Depreciation expenses encourage companies to purchase new equipment. This helps companies increase capacity and also creates sales for the equipment manufacturer. Tax avoidance incentives often spur economic activity, create jobs and strengthen the very businesses that benefit from tax avoidance. Tax avoidance strategies often encourage companies to act in their own long-term best interest.
Speaking of long term best interest, there are few tax avoidance strategies that rival the benefits of owning a captive insurance company. After all, all insurance companies avoid taxes to one extent or another on reserves set aside for future claims.
What Is A Captive Insurance Company?
In short, a captive insurance company is a fully licensed insurance company owned by the business, its owners or related parties. It is also a unique insurance company and includes its own corporation, insurance license, reserves, policies, policyholders, and claims. It is a formal way for business owners to self-insure risk. Captives are generally formed to insure (primarily though not exclusively) the risks of one or more businesses owned by the same or related parties.
What Are The Benefits Of Owning A Captive Insurance Company?
Some of the most common benefits of captive ownership include:
- Improved Risk Management – the captive provides increased or improved insurance coverage to the parent company
- Funding Loss Reserves For The Future – the captive can accumulate reserves for potential losses in the future
- Asset Protection – if properly structured, the captive and it assets (reserves) may be unreachable by the parent company’s creditors
- Flexibility – the captive gives the parent company flexibility if the commercial insurance market changes or additional risks are identified
- Cost Control – as a licensed insurance company, the captive has access to reinsurance markets
- Wealth Accumulation – the parent company and / or its owners can accumulate wealth as reserves of the captive
- Wealth Transfer – the business owner’s heir (s) or key employees or other related parties can own the captive
How Can a Captive Insurance Company Function as a Tax Avoidance Vehicle?
A captive insurance company receives favorable tax treatment on the premiums it collects. As an example, consider a limited liability company (LLC) with a single owner. The business has an annual profit of $500,000 and after tax retained profit of $250,000.

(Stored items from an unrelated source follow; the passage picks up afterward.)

-- ==== Sys2Proof/Machine/Rep.lean ====
section
/-! DEFINITION. REP (07 R151 to R153): major 0x37. The run itself is what `State.bits` and `State.advance` do. -/

namespace Sys2Proof.Machine

/-- Majors that may not stand in a body (07 R152). -/
def notInBody (h : Nat) : Bool :=
  let maj := bitsOf h 2 6
  maj == 0x0F || decide (0x10 ≤ maj ∧ maj ≤ 0x17) || maj == 0x37 || maj == 0x3F

/-- What filling the repetition buffer gives: the body with its PCs and the successor, a trap of an entry, or a wait. -/
inductive Gather where
  | ok (body : List (Nat × Nat × Word)) (succ : Word) (s : State)
  | bad (cause tval : Nat)
  | miss (va : Nat)
  | wait (s : State)

/-- Take `n` instructions from a PC, whose line is at hand or is entered (07 R152, 03 R66). -/
def State.gather (s : State) (pc : Word) (l : Line) (acc : List (Nat × Nat × Word)) : Nat → Gather
  | 0 => .ok acc pc s
  | n + 1 =>
    let take (l : Line) (s : State) : Gather :=
      let i := pc.toNat % 64 / 2 - 1
      s.gather (succPc (some l) pc) l (acc ++ [(l.heads.getD i 0, l.tails.getD i 0, pc)]) n
    if l.base = pc.toNat / 64 * 64 then take l s
    else
      match s.fetch s.cur pc.toNat with
      | .bad k v => .bad k v
      | .miss va => .miss va
      | .wait s => .wait s
      | .ok l' s' => take l' s'

/-- head | tail << 16 of a body instruction. -/
def pairWord (x : Nat × Nat) : Word := toWord (x.1 + x.2 * 65536)

/-- REP (07 R151, R152): the checks, then the run begins; the PC stays until it is complete. A body word that is no instruction names no register: it traps when the run comes to it (03 R77). -/
def execRep (a b c : BitVec 4) (imm : BitVec 22) (s : State) : Out :=
  checked (.rep a b c imm) s <| reading [c] s fun s =>
    let w := (s.w c).toNat
    let stride := bitsOf imm.toNat 10 3
    let body := bitsOf imm.toNat 6 4
    let count := bitsOf imm.toNat 0 6
    let p := bitsOf w 0 6
    let i := bitsOf w 6 4
    if bitsOf w 10 54 ≠ 0 ∨ count < p ∨ body < i then operandTrap s (.rep a b c imm)
    else
      match s.cx.line with
      | none => stall s
      | some l =>
        match s.gather (succPc (some l) s.cx.pc) l [] (body + 1) with
        | .wait s => stall s
        | .miss va => .next (s.startWalks [(va, .fetch)])
        | .bad k v => trap s k (toWord v)
        | .ok ps succ s' =>
          let bs := ps.map (fun x => (x.1, x.2.1))
          let real := bs.filter (fun x => isPair x.1 x.2)
          match pick (fun x => notInBody x.1) bs, pick (fun x => (scalarDst x.1 x.2).contains c.toNat) real with
          | some x, _ => trap s xIllegalOp (pairWord x)
          | none, some x => trap s xOperand (pairWord x)
          | none, none =>
            if real.any (fun x => !(upTo (count + 1)).all (fun q => staggerFits x.1 x.2 (q * stride))) then
              operandTrap s (.rep a b c imm)
            else .next (s'.setCx { s'.cx with rep := some ⟨c.toNat, stride, count, bs, ps.map (fun x => x.2.2), succ, p, i, s'.cx.fld 0x035 0 6⟩, walkFault := [] })

end Sys2Proof.Machine
end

However, the business owner could own a captive insurance company and pay $500,000 in insurance premiums annually from the parent company to the captive. The business would benefit from improved risk management and reduce the parent company’s taxable income to $0 in this example. Since annual premiums are below $1.2 million, the captive could make a small insurance company tax election known as an 831 (b) election. The captive pays taxes at a 0% rate on premiums collected. Assuming administration and claims total $50,000 annually, the captive will have retained reserves of $450,000.
What Can a Captive Insurance Company Do For your Business?

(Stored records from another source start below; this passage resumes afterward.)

-- ==== Sys2Proof/Machine/Sched.lean ====
section
/-! DEFINITION. The order of steps (log entry 5): which strand has the next turn, which of the device's own steps are due, and what the passing of time moves (05 R111 to R113, 15 R283, 28 R394, R397, R405). -/

namespace Sys2Proof.Machine

/-! ## Strands (05 R111, R112) -/

/-- Whether a member departs: its group is being saved, or it is MOVING (15 R278). -/
def State.leaving (s : State) (h v : Nat) : Bool :=
  match s.grp h with
  | some g => g.pre.head? == some 0 || (g.members.getD v Member.blank).pst == 1
  | none => false

/-- Whether a READY context may be selected: one on a stopped core only to step, one that departs only to complete an LDD that has its answer. -/
def State.selectable (s : State) (cid : Nat) : Bool :=
  let c := s.ctx cid
  c.state == .ready && (c.stepping || !(s.core (coreOfCid cid)).stop) &&
    (!s.leaving c.group c.vcore ||
      (match c.lddRes with
       | some (0, _) => true
       | _ => false))

/-- The first READY slot after the last one that ran (05 R112). DEDUCED, log entry 40. -/
def State.nextSlot (s : State) (core : Nat) : Option Nat :=
  let k := s.core core
  pick (fun i => (mget s.ctxs (core * 8 + i)).isSome && s.selectable (core * 8 + i)) ((upTo 8).map (fun i => (k.last + 1 + i) % 8))

/-- POUT takes the time a context was out of the core (28 R397). -/
def Ctx.backIn (c : Ctx) (now : Nat) : Ctx :=
  match c.outAt with
  | some t => { (if c.fld 0x021 63 1 = 1 then c.set 0x022 (c.get 0x022 + toWord (now - t)) else c) with outAt := none }
  | none => c

/-- A switch: the slot's context runs, its counters take what completed for it meanwhile, and the core reads its header (05 R95, R111, 28 R397). -/
def State.select (s : State) (core slot : Nat) : State :=
  let cid := core * 8 + slot
  let s := s.setCore core { (s.core core) with running := some slot }
  let c := (s.ctx cid).backIn s.time
  let c := c.owed.foldl (fun c x => c.count x.1 x.2) { c with state := .running, owed := [], stalled := none }
  ({ (s.setCtx cid c).getHeader cid with cur := cid }).countEv 5 1

/-- A context of a member that departs leaves the core at its boundary (05 R113, 12 R256). -/
def State.preempt (s : State) (cid : Nat) : State :=
  let c := s.ctx cid
  let c := if c.accepts then c.acceptAll else c
  (s.setCtx cid (c.interrupted s.time)).depart cid c.pc .ready

/-- What a turn did, for the issue recorder (28 R405): the core, 0 idle, 1 issue, 2 stall, 3 switch, the slot, the reason of a stall, the PC. -/
structure Turn where
  core : Nat
  kind : Nat
  slot : Nat
  why : Nat
  pc : Nat
  deriving DecidableEq, Repr

/-- The end of a step of a STOPPED context: an instruction has completed, a body instruction of REP among them, or blocked, or a trap has been taken (28 R403). -/
def State.endStep (s : State) (cid : Nat) (old : Ctx) : State :=
  match mget s.ctxs cid with
  | none => s
  | some c =>
    let ends := c.instrs != old.instrs || c.depth != old.depth
    if ¬ c.stepping then s
    else
      match c.state with
      | .blocked w => s.setCtx cid { c with state := .stopped (some w) false, stepping := false }
      | .stopped _ _ => s.setCtx cid { c with stepping := false }
      | .running => if ends then (s.depart cid c.pc (.stopped none false)).updCtx cid (fun c => { c with stepping := false }) else s
      | .ready => if ends then s.setCtx cid { c with state := .stopped none false, stepping := false } else s

/-- The core whose answer an item in flight brings, where the log gives it in a replay (28 R408). -/
def Cargo.asker (c : Cargo) : Option Nat :=
  match c with
  | .ldd cid _ _ _ _ _ _ _ => some (coreOfCid cid)
  | .bcastReq _ cid _ _ => some (coreOfCid cid)
  | _ => none

/-- Keep of a sparse list what stands at a core in one state and elsewhere in another: `n` keys a core. -/
def splice {α : Type} (key : α → Nat) (n core : Nat) (s t : List α) : List α :=
  s.filter (fun x => decide (key x / n < core)) ++ t.filter (fun x => key x / n == core) ++ s.filter (fun x => decide (core < key x / n))

/-- What a replayed core sends out is discarded: of what its turn has changed its own scratchpad, contexts and engines stay, and what it waits an answer for (28 R408). -/
def State.mute (t s : State) (core : Nat) : State :=
  if (s.core core).replay.isNone then t
  else
    { s with
      spad := splice (fun c => c.1) 131072 core s.spad t.spad
      tags := splice id 16384 core s.tags t.tags
      dirty := splice id 256 core s.dirty t.dirty
      ctxs := (t.ctxs.filter (fun c => coreOfCid c.1 == core)).foldl (fun m c => mput m c.1 c.2) (s.ctxs.filter (fun c => coreOfCid c.1 != core))
      cores := mput s.cores core (t.core core)
      groups := s.groups.map (fun g => match mget t.groups g.1 with
        | some x => (g.1, { g.2 with members := (g.2.members.zip x.members).map (fun m => if m.1.pcore = core then m.2 else m.1) })
        | none => g)
      reqs := t.reqs.filter (fun r => decide (r.id < s.uid) || r.core != core || r.reads || r.loc.isOn core)
      flights := t.flights.filter (fun f => decide (f.id < s.uid) || f.cargo.asker.isSome)
      hops := s.hops
      landings := t.landings
      clusters := t.clusters
      recorders := t.recorders
      cur := t.cur
      uid := t.uid }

Simply put, it can enable your small or mid-sized business to access the same tax avoidance strategy employed by large insurance companies. This tax avoidance strategy is provided for by Congress to encourage businesses to adopt more sophisticated risk management. For instance, a typical captive insurance company created for legitimate risk management and asset protection reasons can save as much as half a million dollars a year or more in combined federal and state income taxes. Congress wants business owners to keep more of their hard earned profits, if it encourages them to adopt a more robust and sophisticated risk management strategy. And captive insurance company ownership enables business owners to do just that.